== Task statement ==
Reproduce, exactly, the lines of the material below from the line containing "exact if_neg (by simp [hheld])" through the line containing "cases first <;> exact ⟨rfl, rfl⟩", with both end lines included and nothing else.
%%
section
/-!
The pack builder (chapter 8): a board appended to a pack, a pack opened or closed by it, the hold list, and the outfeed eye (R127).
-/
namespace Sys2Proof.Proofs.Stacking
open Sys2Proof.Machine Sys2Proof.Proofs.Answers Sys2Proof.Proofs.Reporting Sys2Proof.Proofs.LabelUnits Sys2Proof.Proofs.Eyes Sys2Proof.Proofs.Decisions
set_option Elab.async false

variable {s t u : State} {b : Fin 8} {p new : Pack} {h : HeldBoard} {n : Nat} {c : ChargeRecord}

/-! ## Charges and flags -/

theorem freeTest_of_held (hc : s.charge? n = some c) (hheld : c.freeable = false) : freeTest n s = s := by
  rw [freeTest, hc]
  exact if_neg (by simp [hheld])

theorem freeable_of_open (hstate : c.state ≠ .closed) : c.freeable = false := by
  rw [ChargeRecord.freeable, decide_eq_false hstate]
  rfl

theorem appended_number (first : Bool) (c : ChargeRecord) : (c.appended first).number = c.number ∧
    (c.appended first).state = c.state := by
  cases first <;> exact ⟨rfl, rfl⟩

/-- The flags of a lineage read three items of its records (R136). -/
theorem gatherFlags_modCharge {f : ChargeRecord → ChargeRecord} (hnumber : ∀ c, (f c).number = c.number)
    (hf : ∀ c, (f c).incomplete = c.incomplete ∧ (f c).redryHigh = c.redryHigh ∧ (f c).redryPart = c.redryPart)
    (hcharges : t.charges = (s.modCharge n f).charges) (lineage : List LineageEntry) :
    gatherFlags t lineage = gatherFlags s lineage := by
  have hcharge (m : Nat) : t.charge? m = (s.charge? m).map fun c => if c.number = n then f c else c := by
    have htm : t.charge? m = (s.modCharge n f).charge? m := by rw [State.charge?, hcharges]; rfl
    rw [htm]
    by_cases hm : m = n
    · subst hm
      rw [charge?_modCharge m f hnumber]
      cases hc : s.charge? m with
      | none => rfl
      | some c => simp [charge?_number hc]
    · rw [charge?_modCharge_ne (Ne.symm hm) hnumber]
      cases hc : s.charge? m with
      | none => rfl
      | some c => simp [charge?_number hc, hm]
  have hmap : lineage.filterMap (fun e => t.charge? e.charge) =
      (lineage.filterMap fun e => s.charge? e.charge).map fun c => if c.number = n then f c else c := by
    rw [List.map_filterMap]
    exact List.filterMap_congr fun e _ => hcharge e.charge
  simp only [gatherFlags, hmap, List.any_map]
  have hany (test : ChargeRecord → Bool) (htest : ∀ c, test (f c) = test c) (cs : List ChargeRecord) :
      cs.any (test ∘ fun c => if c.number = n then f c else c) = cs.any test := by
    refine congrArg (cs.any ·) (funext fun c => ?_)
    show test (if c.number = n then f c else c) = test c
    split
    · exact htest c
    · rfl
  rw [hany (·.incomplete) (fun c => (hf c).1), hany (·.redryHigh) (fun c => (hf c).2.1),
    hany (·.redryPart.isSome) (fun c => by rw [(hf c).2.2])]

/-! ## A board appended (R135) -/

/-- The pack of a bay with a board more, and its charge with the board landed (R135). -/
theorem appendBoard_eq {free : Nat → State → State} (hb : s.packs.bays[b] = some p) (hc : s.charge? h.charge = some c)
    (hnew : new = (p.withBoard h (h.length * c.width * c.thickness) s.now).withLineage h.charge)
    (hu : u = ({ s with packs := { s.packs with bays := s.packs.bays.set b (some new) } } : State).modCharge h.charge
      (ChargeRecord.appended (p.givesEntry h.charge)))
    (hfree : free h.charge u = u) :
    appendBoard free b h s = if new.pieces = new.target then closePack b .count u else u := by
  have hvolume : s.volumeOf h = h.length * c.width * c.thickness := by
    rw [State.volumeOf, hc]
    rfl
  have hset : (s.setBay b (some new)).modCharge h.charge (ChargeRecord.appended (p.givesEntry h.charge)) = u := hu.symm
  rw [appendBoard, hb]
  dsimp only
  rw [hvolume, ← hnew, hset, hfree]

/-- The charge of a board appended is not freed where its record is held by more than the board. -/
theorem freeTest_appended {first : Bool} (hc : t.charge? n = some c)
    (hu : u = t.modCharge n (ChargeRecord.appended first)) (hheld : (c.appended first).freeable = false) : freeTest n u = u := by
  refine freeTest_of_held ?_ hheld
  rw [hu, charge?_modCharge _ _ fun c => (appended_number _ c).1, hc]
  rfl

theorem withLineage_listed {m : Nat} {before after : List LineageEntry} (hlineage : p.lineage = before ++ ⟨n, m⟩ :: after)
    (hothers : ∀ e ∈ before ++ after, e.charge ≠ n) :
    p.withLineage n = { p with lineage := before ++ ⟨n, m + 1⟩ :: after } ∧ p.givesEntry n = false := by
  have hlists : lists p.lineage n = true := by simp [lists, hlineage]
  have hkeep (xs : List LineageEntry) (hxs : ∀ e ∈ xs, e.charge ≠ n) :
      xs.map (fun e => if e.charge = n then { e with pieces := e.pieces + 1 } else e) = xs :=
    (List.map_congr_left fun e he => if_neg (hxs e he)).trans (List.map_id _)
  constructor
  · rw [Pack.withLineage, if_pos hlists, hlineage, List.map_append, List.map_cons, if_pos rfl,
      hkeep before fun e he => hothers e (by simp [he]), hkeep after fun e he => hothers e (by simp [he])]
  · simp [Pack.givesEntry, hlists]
%%
%%
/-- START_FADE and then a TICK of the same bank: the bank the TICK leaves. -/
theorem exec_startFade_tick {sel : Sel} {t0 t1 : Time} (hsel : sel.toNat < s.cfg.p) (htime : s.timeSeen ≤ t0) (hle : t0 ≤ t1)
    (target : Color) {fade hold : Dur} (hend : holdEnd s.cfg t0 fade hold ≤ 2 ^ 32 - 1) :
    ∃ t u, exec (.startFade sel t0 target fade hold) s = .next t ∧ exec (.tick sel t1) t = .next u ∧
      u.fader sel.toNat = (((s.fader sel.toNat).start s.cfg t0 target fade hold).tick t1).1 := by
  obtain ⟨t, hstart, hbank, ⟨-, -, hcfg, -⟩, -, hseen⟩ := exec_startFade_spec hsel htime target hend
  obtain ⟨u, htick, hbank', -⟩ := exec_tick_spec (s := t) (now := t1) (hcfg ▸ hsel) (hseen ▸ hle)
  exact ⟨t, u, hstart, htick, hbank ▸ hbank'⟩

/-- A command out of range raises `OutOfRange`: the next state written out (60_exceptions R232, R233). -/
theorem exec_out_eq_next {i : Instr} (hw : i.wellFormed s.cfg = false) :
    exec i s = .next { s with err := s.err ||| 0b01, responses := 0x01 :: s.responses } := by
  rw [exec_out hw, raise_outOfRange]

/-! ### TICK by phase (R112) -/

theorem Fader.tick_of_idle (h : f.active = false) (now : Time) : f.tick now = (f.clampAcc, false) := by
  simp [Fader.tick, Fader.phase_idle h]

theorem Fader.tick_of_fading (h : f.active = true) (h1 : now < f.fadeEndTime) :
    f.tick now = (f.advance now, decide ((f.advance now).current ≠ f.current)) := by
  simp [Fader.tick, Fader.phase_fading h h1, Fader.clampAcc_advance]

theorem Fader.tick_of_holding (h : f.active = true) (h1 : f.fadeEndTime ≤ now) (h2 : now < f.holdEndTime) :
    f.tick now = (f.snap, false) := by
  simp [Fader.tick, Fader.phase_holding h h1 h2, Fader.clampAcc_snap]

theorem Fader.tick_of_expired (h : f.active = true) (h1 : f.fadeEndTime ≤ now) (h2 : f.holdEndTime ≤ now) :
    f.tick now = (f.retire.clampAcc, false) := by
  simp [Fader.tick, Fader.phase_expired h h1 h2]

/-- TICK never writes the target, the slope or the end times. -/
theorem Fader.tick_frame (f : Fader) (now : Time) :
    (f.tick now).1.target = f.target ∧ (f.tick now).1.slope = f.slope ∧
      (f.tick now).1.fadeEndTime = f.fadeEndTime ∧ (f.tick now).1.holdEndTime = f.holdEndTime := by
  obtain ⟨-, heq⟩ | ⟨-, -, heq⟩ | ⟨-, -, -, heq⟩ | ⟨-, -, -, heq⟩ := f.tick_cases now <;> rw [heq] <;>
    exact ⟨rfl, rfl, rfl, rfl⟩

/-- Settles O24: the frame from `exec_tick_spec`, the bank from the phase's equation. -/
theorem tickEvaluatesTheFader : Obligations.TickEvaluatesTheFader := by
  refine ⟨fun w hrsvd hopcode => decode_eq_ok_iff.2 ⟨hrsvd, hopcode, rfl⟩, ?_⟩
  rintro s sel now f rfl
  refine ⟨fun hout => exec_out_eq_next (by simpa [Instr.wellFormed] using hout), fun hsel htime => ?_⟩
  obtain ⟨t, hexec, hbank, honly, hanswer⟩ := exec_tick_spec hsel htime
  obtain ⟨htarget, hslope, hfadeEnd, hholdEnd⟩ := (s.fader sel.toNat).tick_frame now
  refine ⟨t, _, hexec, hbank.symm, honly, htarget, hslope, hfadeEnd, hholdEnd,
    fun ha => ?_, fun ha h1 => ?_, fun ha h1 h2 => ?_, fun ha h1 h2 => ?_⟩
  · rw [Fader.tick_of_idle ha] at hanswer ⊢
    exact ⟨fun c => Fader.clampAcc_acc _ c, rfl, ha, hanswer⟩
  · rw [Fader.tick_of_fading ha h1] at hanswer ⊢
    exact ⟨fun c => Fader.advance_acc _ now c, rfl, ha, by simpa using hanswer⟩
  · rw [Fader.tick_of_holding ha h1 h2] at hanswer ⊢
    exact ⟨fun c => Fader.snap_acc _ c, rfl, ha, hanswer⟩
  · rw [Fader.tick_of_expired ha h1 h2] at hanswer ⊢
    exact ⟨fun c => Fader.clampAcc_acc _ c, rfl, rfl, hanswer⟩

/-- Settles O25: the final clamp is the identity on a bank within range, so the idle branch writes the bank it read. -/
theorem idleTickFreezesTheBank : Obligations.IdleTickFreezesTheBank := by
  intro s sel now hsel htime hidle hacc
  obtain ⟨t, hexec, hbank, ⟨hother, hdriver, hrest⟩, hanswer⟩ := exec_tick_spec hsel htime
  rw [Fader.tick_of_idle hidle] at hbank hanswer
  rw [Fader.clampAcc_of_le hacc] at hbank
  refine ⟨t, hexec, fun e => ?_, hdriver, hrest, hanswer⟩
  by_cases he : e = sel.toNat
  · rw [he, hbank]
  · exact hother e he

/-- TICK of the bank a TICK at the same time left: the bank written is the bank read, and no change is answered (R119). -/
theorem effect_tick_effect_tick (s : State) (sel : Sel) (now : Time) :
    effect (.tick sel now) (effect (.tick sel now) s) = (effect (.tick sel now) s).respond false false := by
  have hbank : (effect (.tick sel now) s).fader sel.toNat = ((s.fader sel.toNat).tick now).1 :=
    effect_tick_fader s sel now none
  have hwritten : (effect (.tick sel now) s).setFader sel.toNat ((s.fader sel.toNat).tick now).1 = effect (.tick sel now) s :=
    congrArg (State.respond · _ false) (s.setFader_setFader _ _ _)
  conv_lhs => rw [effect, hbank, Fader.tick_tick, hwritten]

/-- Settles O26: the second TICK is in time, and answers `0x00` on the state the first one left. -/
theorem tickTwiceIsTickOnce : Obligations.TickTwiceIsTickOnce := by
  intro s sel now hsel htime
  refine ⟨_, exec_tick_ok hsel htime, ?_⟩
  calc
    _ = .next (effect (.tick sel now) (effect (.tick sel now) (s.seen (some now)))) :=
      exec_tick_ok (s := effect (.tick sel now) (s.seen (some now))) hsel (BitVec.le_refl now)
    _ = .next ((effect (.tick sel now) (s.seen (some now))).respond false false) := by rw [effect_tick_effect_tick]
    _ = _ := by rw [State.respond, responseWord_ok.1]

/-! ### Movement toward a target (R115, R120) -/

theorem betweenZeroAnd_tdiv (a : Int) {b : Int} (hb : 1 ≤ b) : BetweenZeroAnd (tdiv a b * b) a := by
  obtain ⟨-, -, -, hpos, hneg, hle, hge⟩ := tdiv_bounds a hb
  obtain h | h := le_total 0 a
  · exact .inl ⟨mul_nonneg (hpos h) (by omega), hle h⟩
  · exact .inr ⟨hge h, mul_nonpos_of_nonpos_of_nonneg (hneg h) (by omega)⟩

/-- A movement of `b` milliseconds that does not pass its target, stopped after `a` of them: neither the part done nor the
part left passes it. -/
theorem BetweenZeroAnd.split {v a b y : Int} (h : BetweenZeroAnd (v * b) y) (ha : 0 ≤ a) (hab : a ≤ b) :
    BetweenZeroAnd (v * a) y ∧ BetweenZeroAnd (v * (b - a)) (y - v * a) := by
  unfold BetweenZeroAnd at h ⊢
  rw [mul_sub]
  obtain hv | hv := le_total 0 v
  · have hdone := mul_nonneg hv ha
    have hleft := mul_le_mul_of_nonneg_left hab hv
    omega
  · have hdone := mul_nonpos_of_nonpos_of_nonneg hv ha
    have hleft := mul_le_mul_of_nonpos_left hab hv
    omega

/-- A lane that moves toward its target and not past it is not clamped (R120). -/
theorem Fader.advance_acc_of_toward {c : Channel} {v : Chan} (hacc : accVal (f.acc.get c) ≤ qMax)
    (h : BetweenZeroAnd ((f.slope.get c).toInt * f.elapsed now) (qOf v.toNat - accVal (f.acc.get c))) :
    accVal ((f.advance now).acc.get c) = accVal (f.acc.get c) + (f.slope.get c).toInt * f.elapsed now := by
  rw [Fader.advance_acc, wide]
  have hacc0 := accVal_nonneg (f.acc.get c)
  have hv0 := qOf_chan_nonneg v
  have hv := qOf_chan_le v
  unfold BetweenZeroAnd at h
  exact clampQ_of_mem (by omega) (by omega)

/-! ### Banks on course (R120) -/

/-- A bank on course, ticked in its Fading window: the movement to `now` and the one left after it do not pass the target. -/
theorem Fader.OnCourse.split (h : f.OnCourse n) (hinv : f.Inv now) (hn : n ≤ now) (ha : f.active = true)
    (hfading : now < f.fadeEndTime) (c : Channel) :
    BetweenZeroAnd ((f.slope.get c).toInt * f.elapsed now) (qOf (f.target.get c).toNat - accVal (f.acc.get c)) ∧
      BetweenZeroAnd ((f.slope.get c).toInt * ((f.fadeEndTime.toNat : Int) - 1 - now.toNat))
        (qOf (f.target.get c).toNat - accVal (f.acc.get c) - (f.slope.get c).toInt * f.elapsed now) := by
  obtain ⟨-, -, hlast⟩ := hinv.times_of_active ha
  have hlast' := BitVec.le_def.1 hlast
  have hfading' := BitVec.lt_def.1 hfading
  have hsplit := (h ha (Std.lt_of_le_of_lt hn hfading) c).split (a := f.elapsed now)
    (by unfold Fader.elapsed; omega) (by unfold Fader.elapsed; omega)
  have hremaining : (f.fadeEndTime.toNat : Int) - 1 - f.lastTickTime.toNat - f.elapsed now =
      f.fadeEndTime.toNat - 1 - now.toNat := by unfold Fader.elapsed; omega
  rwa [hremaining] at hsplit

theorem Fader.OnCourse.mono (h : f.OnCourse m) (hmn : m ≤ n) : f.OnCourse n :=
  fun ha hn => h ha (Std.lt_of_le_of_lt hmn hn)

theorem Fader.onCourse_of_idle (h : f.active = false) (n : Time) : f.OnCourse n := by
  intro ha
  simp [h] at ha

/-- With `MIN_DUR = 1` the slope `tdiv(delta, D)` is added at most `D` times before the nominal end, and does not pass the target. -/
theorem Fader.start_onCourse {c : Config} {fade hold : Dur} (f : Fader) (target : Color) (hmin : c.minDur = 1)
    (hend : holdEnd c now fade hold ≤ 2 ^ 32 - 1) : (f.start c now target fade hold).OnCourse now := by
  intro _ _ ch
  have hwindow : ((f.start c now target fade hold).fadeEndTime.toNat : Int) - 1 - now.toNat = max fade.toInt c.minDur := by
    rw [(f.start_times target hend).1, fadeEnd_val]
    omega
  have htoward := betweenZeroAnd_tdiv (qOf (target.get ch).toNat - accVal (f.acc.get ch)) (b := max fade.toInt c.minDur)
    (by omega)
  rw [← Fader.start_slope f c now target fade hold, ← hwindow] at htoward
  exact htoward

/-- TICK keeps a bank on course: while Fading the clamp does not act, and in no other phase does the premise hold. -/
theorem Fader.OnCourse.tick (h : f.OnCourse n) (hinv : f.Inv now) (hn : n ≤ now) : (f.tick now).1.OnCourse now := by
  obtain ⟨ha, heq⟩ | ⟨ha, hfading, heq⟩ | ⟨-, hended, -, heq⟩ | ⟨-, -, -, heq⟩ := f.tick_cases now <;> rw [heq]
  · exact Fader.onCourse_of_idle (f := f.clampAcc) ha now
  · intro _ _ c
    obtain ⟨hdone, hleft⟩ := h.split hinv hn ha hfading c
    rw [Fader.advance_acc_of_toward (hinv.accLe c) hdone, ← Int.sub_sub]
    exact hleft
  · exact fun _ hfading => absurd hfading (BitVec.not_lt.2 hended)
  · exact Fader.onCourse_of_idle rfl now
%%
== Response box ==
  exact if_neg (by simp [hheld])

theorem freeable_of_open (hstate : c.state ≠ .closed) : c.freeable = false := by
  rw [ChargeRecord.freeable, decide_eq_false hstate]
  rfl

theorem appended_number (first : Bool) (c : ChargeRecord) : (c.appended first).number = c.number ∧
    (c.appended first).state = c.state := by
  cases first <;> exact ⟨rfl, rfl⟩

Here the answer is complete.